The program should be like that:
- 10 mins warmup
- 2-3 sets of each exercise
- 4 exercises per bodypart
- 11-15 reps range
- 30-45 secs of rest between each set
- Circuit training and supersets must be integrated into program as they will enhance fat oxidation
- cardio sessions(moderate intensity) of 30-45 mins 4-5 times per week
- If possible, train each bodypart twice weekly


We now move to the Ectomorphs:
- Thin
- Flat chest
- Delicate build
- Young appearance
- Tall
- Stoop-shouldered
- Has trouble gaining muscle mass

As shown above, they have trouble gaining muscle mass, so much rest and nutrition is needed to enable the growth to take place.
The program should be:
- 5 mins warmup
- 2 sets of all exercises
- 6-9 reps range
- do mostly compound exercises
- rest 2-4 mins between sets
- Go for 2-day split workouts, twice a week: so train only 4 days a week. Allow enough rest between each workout.
- cardio sessions of moderate intensity once per week. Remove the cardio if no progress is being made.

I think that Ectomorphs have the most limited range of effective workouts because they can easily be overtrained.

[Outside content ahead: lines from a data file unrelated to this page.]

-- ==== Sys2Proof/Machine/FaultOps.lean ====
section
/-! DEFINITION. The fault log and protocol errors (R149, R330, R342, R343), shared by every family that can raise one. -/
namespace Sys2Proof.Machine

/-- Kind code of a unit's fault (R330). -/
def kindOf : FaultUnit → Nat
  | .mat .. => 0x01
  | .bank _ => 0x04
  | .periphery _ => 0x08
  | .tagRow .. => 0x02
  | .dirWay .. => 0x03
  | .auuLane .. => 0x07
  | .farLane .. => 0x06
  | .mgmtCore => 0x09
  | .storeWord _ _ => 0x09
  | .sequencer _ => 0x0A
  | .seamLane _ => 0x04
  | .crossbarPort _ => 0x04
  | .pairLink _ => 0x04
  | .agentPort _ => 0x05
  | .nearPort _ => 0x05
  | .backingPort _ => 0x05
  | .lifeRecord => 0x0B

/-- UNIT and ELEMENT of a unit, as SPARE_SWAP numbers it. Of internal datapaths other than a bank's the spec gives no number: ELEMENT
1, 2 and 3 mark a seam lane, a crossbar port and a pair link (R340, R342; log 70). -/
def unitOf : FaultUnit → Nat × Nat
  | .mat b m _ => (b.val, m.val)
  | .bank b => (b.val, 0)
  | .periphery b => (b.val, 0)
  | .tagRow b row => (b.val, row.val)
  | .dirWay sh set w => (set.val, sh.val * 4096 + w.val)
  | .auuLane sh l => (sh.val, l.val)
  | .farLane p l => (p.val, l.val)
  | .mgmtCore => (0, 0)
  | .storeWord k _ => (0, 1 + k.val)
  | .sequencer h => (match h with
      | .a => 0
      | .b => 1, 0)
  | .seamLane k => (k.val, 1)
  | .crossbarPort k => (k.val, 2)
  | .pairLink k => (k.val, 3)
  | .agentPort n => (n.val, 0)
  | .nearPort n => (40 + n.val, 0)
  | .backingPort n => (32 + n.val, 0)
  | .lifeRecord => (0, 0)

/-- The three words of a unit in an event (R468). -/
def unitWords (u : FaultUnit) : List Nat := [kindOf u, (unitOf u).1, (unitOf u).2]

/-! ### Places and the units that serve them (R18, R335) -/

/-- The place among n that unit m of a group serves, by the table of replaced places: its own, one that it was fitted in, or none. -/
def placeIn (t : Table Nat) (base n m : Nat) : Option Nat :=
  if m < n ∧ tget 0 t (base + m) = 0 then some m
  else (t.find? (fun e => decide (base ≤ e.1) && decide (e.1 < base + n) && e.2 == m + 1)).map (fun e => e.1 - base)
/-- The unit that serves a place among n; a spare's number names itself. -/
def unitIn (t : Table Nat) (base n q : Nat) : Nat := if n ≤ q ∨ tget 0 t (base + q) = 0 then q else tget 0 t (base + q) - 1

/-- Keys of the tables of replaced places: of a bank's mats, its tag rows, and a directory set's ways. -/
def matKey (p : Nat) : Nat := p * 2048
def rowKey (p : Nat) : Nat := p * 2048
def wayKey (sh set : Nat) : Nat := (sh * 16384 + set) * 16

/-- The place that a unit serves: a mat or tag row of its physical bank, a way of its set, the bank that a physical bank serves as;
none while it is out of service or an unused spare. -/
def State.placeOf (s : State) (u : FaultUnit) : Option FaultUnit :=
  let p := s.flt.spares
  let there := fun (b : Fin 272) => 256 ≤ b.val || (s.bankServed b.val).isSome
  match u with
  | .mat b m rows => if there b then (placeIn p.mats (matKey b.val) 2048 m.val).map (fun q => .mat b (Fin.ofNat _ q) rows) else none
  | .tagRow b r => if there b then (placeIn p.tagRows (rowKey b.val) 2048 r.val).map (fun q => .tagRow b (Fin.ofNat _ q)) else none
  | .dirWay sh set w => (placeIn p.dirWays (wayKey sh.val set.val) 16 w.val).map (fun q => .dirWay sh set (Fin.ofNat _ q))
  | .bank b => (s.bankServed b.val).map (fun k => .bank (Fin.ofNat _ k))
  | .periphery b => (s.bankServed b.val).map (fun k => .periphery (Fin.ofNat _ k))
  | _ => some u
/-- The unit that serves a place; of a bank's parts the bank. -/
def State.unitAt (s : State) (v : FaultUnit) : FaultUnit :=
  let p := s.flt.spares
  match v with
  | .mat b q _ => .mat b (Fin.ofNat _ (unitIn p.mats (matKey b.val) 2048 q.val)) []
  | .tagRow b q => .tagRow b (Fin.ofNat _ (unitIn p.tagRows (rowKey b.val) 2048 q.val))
  | .dirWay sh set q => .dirWay sh set (Fin.ofNat _ (unitIn p.dirWays (wayKey sh.val set.val) 16 q.val))
  | .bank b => .bank (Fin.ofNat _ (s.physBank b.val))
  | .periphery b => .bank (Fin.ofNat _ (s.physBank b.val))
  | _ => v
/-- The name of a place in records: that of SPARE_SWAP, by the bank that its physical bank serves as (R342). -/
def State.named (s : State) (v : FaultUnit) : FaultUnit :=
  let bank := fun (b : Fin 272) => match s.bankServed b.val with
    | some k => Fin.ofNat 272 k
    | none => b
  match v with
  | .mat b q rows => .mat (bank b) q rows
  | .tagRow b q => .tagRow (bank b) q
  | _ => v
/-- The place that such a name stands for (R340). -/
def State.placeNamed (s : State) (u : FaultUnit) : FaultUnit :=
  let bank := fun (b : Fin 272) => if b.val < 256 then Fin.ofNat 272 (s.physBank b.val) else b
  match u with
  | .mat b q rows => .mat (bank b) q rows
  | .tagRow b q => .tagRow (bank b) q
  | _ => u

/-- What a storm of transients is counted for, if anything: a bank, a directory slice, a port or an AUU (R330). -/
def stormUnit : FaultUnit → Option FaultUnit
  | .mat b _ _ => some (.bank b)
  | .tagRow b _ => some (.bank b)
  | .bank b => some (.bank b)
  | .periphery b => some (.bank b)
  | .dirWay sh _ _ => some (.dirWay sh 0 0)
  | .auuLane sh _ => some (.auuLane sh 0)
  | .farLane n _ => some (.farLane n 0)
  | .agentPort n => some (.agentPort n)
  | .nearPort n => some (.nearPort n)
  | .backingPort n => some (.backingPort n)
  | _ => none
/-- ECLK cycles of an hour, at 50 MHz (R401). -/
def hourCycles : Nat := 180000000000
/-- A transient fault: counted for its kind, and for its bank, directory slice, port or AUU within the last hour (R329, R330). -/
def State.transient (s : State) (u : FaultUnit) : State :=
  let k := kindOf u
  let recent := s.flt.perUnit.filter (fun p => decide (s.ckp.eclk < p.2 + hourCycles))
  { s with flt := { s.flt with trans := tmod 0 s.flt.trans k (fun v => satAdd v 1), perUnit := recent ++ ((stormUnit (s.named ((s.placeOf u).getD u))).toList.map (·, s.ckp.eclk)) }
           life := { s.life with trans := tmod 0 s.life.trans k (· + 1), changed := true } }.count 0x18 Attr.internal 1

/-- OUTCOME codes (R342). -/
def outRepeated : Nat := 0
def outRefetched : Nat := 1
def outOther : Nat := 2
def outCopy : Nat := 3
def outTwin : Nat := 4
def outPoisoned : Nat := 5
def outQuenched : Nat := 6
def outReloaded : Nat := 7
def outSpared : Nat := 8
def outRetired : Nat := 9
def outFailover : Nat := 10
def flSpared : Nat := 1
def flNoSpare : Nat := 2
def flQuench : Nat := 4

/-- The 256-bit fault-log entry (R342). -/
def faultEntry (kind pclass outcome flags unit element addr stamp poh seq : Nat) : BitVec 256 :=
  BitVec.ofNat 256 (leNat (bytesLE 1 kind ++ bytesLE 1 pclass ++ bytesLE 1 outcome ++ bytesLE 1 flags ++
    bytesLE 2 unit ++ bytesLE 2 element ++ bytesLE 8 addr ++ bytesLE 8 stamp ++ bytesLE 4 poh ++ bytesLE 4 seq))

/-- Write a fault-log entry; overwriting one not read sets OVF; it joins the history not yet written (R342). -/
def State.logFault (s : State) (kind pclass outcome flags : Nat) (ue : Nat × Nat) (addr : Nat) : State :=
  let seq := s.flt.logSeq + 1
  let slot := seq.toNat % 256
  let e := faultEntry kind pclass outcome flags ue.1 ue.2 addr s.ckp.eclk s.life.poh.toNat seq.toNat
  { s with flt := { s.flt with logSeq := seq, log := tset 0 s.flt.log slot e
                               ovf := s.flt.ovf || tget false s.flt.unread slot
                               unread := tset false s.flt.unread slot true }
           life := { s.life with hist := s.life.hist ++ [e], changed := true } }

/-- The 128 bits of a directory entry (R132). -/
def DirEntry.bits (e : DirEntry) : BitVec 128 :=
  let hs := match e.hstate with
    | .free => 0
    | .ds => 1
    | .dx => 2
    | .dO => 3
  let ptrs := ((e.sharers.take 4).zipIdx).foldl (fun acc p => acc + p.1.toNat * 2 ^ (64 + 12 * p.2)) 0
  BitVec.ofNat 128 (hs + b2n e.t * 4 + b2n e.coarse * 8 + e.dtag.toNat * 16 +
    (if e.coarse then 0 else e.sharers.length) * 2 ^ 35 + e.owner.toNat * 2 ^ 38 +
    (if e.t then e.tstate.toNat else 0) * 2 ^ 50 + (if e.coarse then e.groups.toNat * 2 ^ 64 else ptrs))

/-! ### Directory lookup (R131) -/

def dirKey (sh set way : Nat) : Nat := (sh * 16384 + set) * 16 + way
def State.way (s : State) (k : Nat) : DirEntry := tget DirEntry.empty s.dir.ways k
def State.setWay (s : State) (k : Nat) (e : DirEntry) : State :=
  { s with dir := { s.dir with ways := tset DirEntry.empty s.dir.ways k e } }
/-- A way holds an entry, or is taken by an open transaction. -/
def DirEntry.used (e : DirEntry) : Bool := e.hstate != .free || e.t
/-- Key of the way of a line at a shelf. -/
def State.wayOf (s : State) (sh : Nat) (l : LineIx) : Option Nat :=
  ((List.range 16).map (dirKey sh (dirSet l.toNat))).find? (fun k =>
    (s.way k).used && (s.way k).dtag.toNat == dirTag l.toNat)
/-- The directory entry of a line: that of its way, else empty. -/
def State.entryOf (s : State) (l : LineIx) : DirEntry :=
  match s.wayOf (s.homeShelf l) l with
  | some k => s.way k
  | none => DirEntry.empty

/-- A protocol error (R149): the header and the entry are recorded, the fault log takes an entry, and a quench is
triggered. Messages discarded during a quench are never protocol errors (R359). -/
def State.protocolError (s : State) (h : Hdr) : State :=
  if s.quenching then s else
  let e := (s.entryOf (Hdr.line h)).bits
  ({ s with flt := { s.flt with peHdr := h, peDir := e } }.logFault 0x0C 0xFF outQuenched flQuench (0, 0) 0).trigger 2

end Sys2Proof.Machine
end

Ectomorphs can only do brief workouts with low reps, otherwise they will experience loss in muscle mass instead of stimulating the growth.

Bonus Question: Which body types are you? Do you design a workout accordingly to your body type?

I am an endo-mesomorph. The programs i design for myself are not according to my bodytype but according to what i want to see in the mirror.
I don't even weigh myself regularly but use the mirror as guide. After a particular program, if i see someone who needs more mass, i'll take more rest on the next program and reduce the reps. I also believe strength is important so i make the last set within the 4-6 rep range.
When i want to get rid of the fat, i decrease the rest time, increase cardio sessions and even superset excercises.

Brybaldwin
02-04-2007, 09:10 AM
My submission is attached.

ManInTheBox
02-04-2007, 04:53 PM
Best of luck to everyone!

fblead40
02-04-2007, 06:24 PM
WOTW attached.

redhawk76
02-04-2007, 07:18 PM
GL All!

ho_124
02-04-2007, 09:05 PM
Good luck to all

BurningHeart
02-04-2007, 10:13 PM
Here's mine

Blink41
02-04-2007, 10:37 PM
Here's my final draft. Good luck to everybody :)

naitro
02-05-2007, 08:52 AM
A person with thin body but with a beer belly would be covered under ectomorphs /mesomorphs or endomorphs.